Magnetostatic cur-curl formulation in 2D

Hello,

i want to compare H1-space and HCurl-space for 2D magnetostatics problems.
I got it running in 3D, but have a problem in 2D with HCurl-space with the current enforcement.

For the H1-space i defined the current like this:

curdens1_cf = CoefficientFunction([curdens if mat == "coil1" else 0 for mat in mesh.GetMaterials()])
...
f += SymbolicLFI(curdens1_cf*v)

For HCurl this can’t work, because v has dim=2.

Can anybody give me a hint, where i can find a clue to the right solution?

Hi creativeworker,

in 2D there are two curl operators, one scalar to vector and one vector to scalar curl. So there are also two different curl-curl problems
[tex]\text{curl}^{vs}\text{curl}^{sv}:\mathbb{R}\to\mathbb{R}[/tex]
and
[tex]\text{curl}^{sv}\text{curl}^{vs}:\mathbb{R}^2\to\mathbb{R}^2[/tex]
where “vs” and “sv” means vector-to-scalar and scalar-to-vector.

To use H(curl) elements I guess you will need the second equation, as the first one does only work for scalar fields. When using the second one the right-hand side should also be a vector.

Best
Michael

Thanks for your hint. I tried to work it out by myself, but couldn’t find the right way. Perhaps you can give me a minimal example?
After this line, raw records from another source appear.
@[simp] theorem raiseAt_pending : (s.raiseAt t code cls hold d).pending = s.pending := by cases d <;> rfl
@[simp] theorem raiseAt_outbox : (s.raiseAt t code cls hold d).outbox = s.outbox := by cases d <;> rfl
@[simp] theorem raiseAt_variant : (s.raiseAt t code cls hold d).variant = s.variant := by cases d <;> rfl
@[simp] theorem raiseAt_prof : (s.raiseAt t code cls hold d).prof = s.prof := by cases d <;> rfl
@[simp] theorem raiseAt_now : (s.raiseAt t code cls hold d).now = s.now := by cases d <;> rfl
@[simp] theorem raiseAt_paths : (s.raiseAt t code cls hold d).paths = s.paths := by cases d <;> rfl
@[simp] theorem raiseAt_regs : (s.raiseAt t code cls hold d).regs = s.regs := by cases d <;> rfl
@[simp] theorem raiseAt_shadow : (s.raiseAt t code cls hold d).shadow = s.shadow := by cases d <;> rfl
@[simp] theorem raiseAt_due : (s.raiseAt t code cls hold d).due = s.due := by cases d <;> rfl
@[simp] theorem raiseAt_commits : (s.raiseAt t code cls hold d).commits = s.commits := by cases d <;> rfl
@[simp] theorem raiseAt_gate : (s.raiseAt t code cls hold d).gate = s.gate := by cases d <;> rfl
@[simp] theorem raiseAt_reqs : (s.raiseAt t code cls hold d).reqs = s.reqs := by cases d <;> rfl
@[simp] theorem raiseAt_cellEvs : (s.raiseAt t code cls hold d).cellEvs = s.cellEvs := by cases d <;> rfl
@[simp] theorem raiseAt_epoch : (s.raiseAt t code cls hold d).epoch = s.epoch := by cases d <;> rfl
@[simp] theorem raiseAt_running : (s.raiseAt t code cls hold d).running = s.running := by cases d <;> rfl
@[simp] theorem raiseAt_published : (s.raiseAt t code cls hold d).published = s.published := by cases d <;> rfl
@[simp] theorem raiseAt_view : (s.raiseAt t code cls hold d).view = s.view := by cases d <;> rfl
@[simp] theorem raiseAt_push : (s.raiseAt t code cls hold d).push = s.push := by cases d <;> rfl
@[simp] theorem raiseAt_staleTicks : (s.raiseAt t code cls hold d).staleTicks = s.staleTicks := by cases d <;> rfl
@[simp] theorem raiseAt_pushLate : (s.raiseAt t code cls hold d).pushLate = s.pushLate := by cases d <;> rfl
@[simp] theorem raiseAt_cutFail : (s.raiseAt t code cls hold d).cutFail = s.cutFail := by cases d <;> rfl
@[simp] theorem raiseAt_cutApplied : (s.raiseAt t code cls hold d).cutApplied = s.cutApplied := by cases d <;> rfl
@[simp] theorem raiseAt_comApplied : (s.raiseAt t code cls hold d).comApplied = s.comApplied := by cases d <;> rfl
@[simp] theorem raiseAt_planGen : (s.raiseAt t code cls hold d).planGen = s.planGen := by cases d <;> rfl
@[simp] theorem raiseAt_coreSafety : (s.raiseAt t code cls hold d).coreSafety = s.coreSafety := by cases d <;> rfl
@[simp] theorem raiseAt_stopAtStep1 : (s.raiseAt t code cls hold d).stopAtStep1 = s.stopAtStep1 := by cases d <;> rfl
@[simp] theorem raiseAt_haloLimits : (s.raiseAt t code cls hold d).haloLimits = s.haloLimits := by cases d <;> rfl
@[simp] theorem raiseAt_minsep : (s.raiseAt t code cls hold d).minsep = s.minsep := by cases d <;> rfl
@[simp] theorem raiseAt_cores : (s.raiseAt t code cls hold d).cores = s.cores := by cases d <;> rfl
@[simp] theorem raiseAt_data : (s.raiseAt t code cls hold d).data = s.data := by cases d <;> rfl
@[simp] theorem raiseAt_code : (s.raiseAt t code cls hold d).code = s.code := by cases d <;> rfl
@[simp] theorem raiseAt_scode : (s.raiseAt t code cls hold d).scode = s.scode := by cases d <;> rfl
@[simp] theorem raiseAt_sdata : (s.raiseAt t code cls hold d).sdata = s.sdata := by cases d <;> rfl
@[simp] theorem raiseAt_codeLocked : (s.raiseAt t code cls hold d).codeLocked = s.codeLocked := by cases d <;> rfl
@[simp] theorem raiseAt_hashOk : (s.raiseAt t code cls hold d).hashOk = s.hashOk := by cases d <;> rfl
@[simp] theorem raiseAt_arms : (s.raiseAt t code cls hold d).arms = s.arms := by cases d <;> rfl
@[simp] theorem raiseAt_aux : (s.raiseAt t code cls hold d).aux = s.aux := by cases d <;> rfl
@[simp] theorem raiseAt_chans : (s.raiseAt t code cls hold d).chans = s.chans := by cases d <;> rfl
@[simp] theorem raiseAt_solver : (s.raiseAt t code cls hold d).solver = s.solver := by cases d <;> rfl
@[simp] theorem raiseAt_cascs : (s.raiseAt t code cls hold d).cascs = s.cascs := by cases d <;> rfl
@[simp] theorem raiseAt_mans : (s.raiseAt t code cls hold d).mans = s.mans := by cases d <;> rfl
@[simp] theorem raiseAt_dyns : (s.raiseAt t code cls hold d).dyns = s.dyns := by cases d <;> rfl
@[simp] theorem raiseAt_lanes : (s.raiseAt t code cls hold d).lanes = s.lanes := by cases d <;> rfl
@[simp] theorem raiseAt_lanesEccUn : (s.raiseAt t code cls hold d).lanesEccUn = s.lanesEccUn := by cases d <;> rfl
@[simp] theorem raiseAt_lanesEccC : (s.raiseAt t code cls hold d).lanesEccC = s.lanesEccC := by cases d <;> rfl
@[simp] theorem raiseAt_fbk : (s.raiseAt t code cls hold d).fbk = s.fbk := by cases d <;> rfl
@[simp] theorem raiseAt_ssi : (s.raiseAt t code cls hold d).ssi = s.ssi := by cases d <;> rfl
@[simp] theorem raiseAt_uid : (s.raiseAt t code cls hold d).uid = s.uid := by cases d <;> rfl
@[simp] theorem raiseAt_mer : (s.raiseAt t code cls hold d).mer = s.mer := by cases d <;> rfl
@[simp] theorem raiseAt_mers : (s.raiseAt t code cls hold d).mers = s.mers := by cases d <;> rfl
@[simp] theorem raiseAt_aonSid : (s.raiseAt t code cls hold d).aonSid = s.aonSid := by cases d <;> rfl
@[simp] theorem raiseAt_outImage : (s.raiseAt t code cls hold d).outImage = s.outImage := by cases d <;> rfl
@[simp] theorem raiseAt_host : (s.raiseAt t code cls hold d).host = s.host := by cases d <;> rfl
@[simp] theorem raiseAt_saf : (s.raiseAt t code cls hold d).saf = s.saf := by cases d <;> rfl
@[simp] theorem raiseAt_halo : (s.raiseAt t code cls hold d).halo = s.halo := by cases d <;> rfl
@[simp] theorem raiseAt_scomm : (s.raiseAt t code cls hold d).scomm = s.scomm := by cases d <;> rfl
@[simp] theorem raiseAt_dbg : (s.raiseAt t code cls hold d).dbg = s.dbg := by cases d <;> rfl
@[simp] theorem raiseAt_jrn : (s.raiseAt t code cls hold d).jrn = s.jrn := by cases d <;> rfl
@[simp] theorem raiseAt_lines : (s.raiseAt t code cls hold d).lines = s.lines := by cases d <;> rfl
@[simp] theorem raiseAt_clk : (s.raiseAt t code cls hold d).clk = s.clk := by cases d <;> rfl
@[simp] theorem raiseAt_boot : (s.raiseAt t code cls hold d).boot = s.boot := by cases d <;> rfl
@[simp] theorem raiseAt_aon : (s.raiseAt t code cls hold d).aon = s.aon := by cases d <;> rfl
@[simp] theorem raiseAt_slots : (s.raiseAt t code cls hold d).slots = s.slots := by cases d <;> rfl
@[simp] theorem raiseAt_cap : (s.raiseAt t code cls hold d).cap = s.cap := by cases d <;> rfl
@[simp] theorem raiseAt_eph : (s.raiseAt t code cls hold d).eph = s.eph := by cases d <;> rfl

/-- Everything a raised fault does to the list of reports: one report, with the code, class, hold and stamp given. -/
theorem raiseAt_reports : ∃ x : Word, (s.raiseAt t code cls hold d).reports = s.reports ++ [⟨code, cls, hold, t, x⟩] := by
  cases d <;> exact ⟨_, rfl⟩

end

end Sys2Proof.Machine
end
Thank you in advance!

Hi creativeworker,

attached you’ll find a minimal example of a 2D curl-curl formulation with H1 and HCurl.

I don’t know how physically this problem is, but it should be suitable for comparing H1 with HCurl in 2D.
For example if you change the order from 2 to 1 the H1 solution does not look correct, whereas the HCurl solution do.

Best
Michael

https://ngsolve.org/media/kunena/attachments/889/curlcurl_2d.py

Attachment: curlcurl_2d.py

Thank you, that help a lot for understanding!
Now, I see I need the opposite curl, so that I can solve a ScalarH1 (scalar source and scalar result) equation in HCurl Space. Do I have to define my own curl operator then?

Hi creativeworker,

to use the HCurl Space you need to have a vector-valued unknown and thus a vector-valued right-hand side.
As far as I know the vector-valued version is the right one for Maxwell-equations (in 3D the source is also a vector not a scalar).

The scalar version is “just” a rotated Laplace problem (instead of div(grad(u)) you have rotated div of rotated grad). In this case the H1 space should be a good choice. Here you cannot use HCurl for approximating a scalar u.

Best
Michael

Thank you very much for the clarification. Is it then correct to say that for 2D Magnetostatics it does depent on how my source structure is?

For example for a simple coil around an iron core:

  • I can cut the the coil saggital such that three rectangles are created. The current (load) is then a scalar and so is the solution (vector potential A). In this case using H1 (Lagrange nodal elements) is correct and there is no problem with the “jumping” field.

  • I can cut the system transversal such that a circle and a ring are created. Then the current is in plane and so will the vector field be. To bring that correct to finite elements, I would have to use HCurl-Space (Nedelec edge elements)?

Thanks again for your effort!

Yes, you are right.

In the first case H1 is the correct choice and the jumping coefficient doesn’t make problems. It is like a Poisson problem with e.g. a discontinuous heat conductivity coefficient
[tex]div(\lambda \nabla u)=f.[/tex]

Just a remark: If you want to use a Zienkiewicz-Zhu (ZZ) type error estimator you have to interpolate the “flux” into HCurl, not VectorH1, like is done here in HDiv.

In the second case HCurl will produce better results than VectorH1.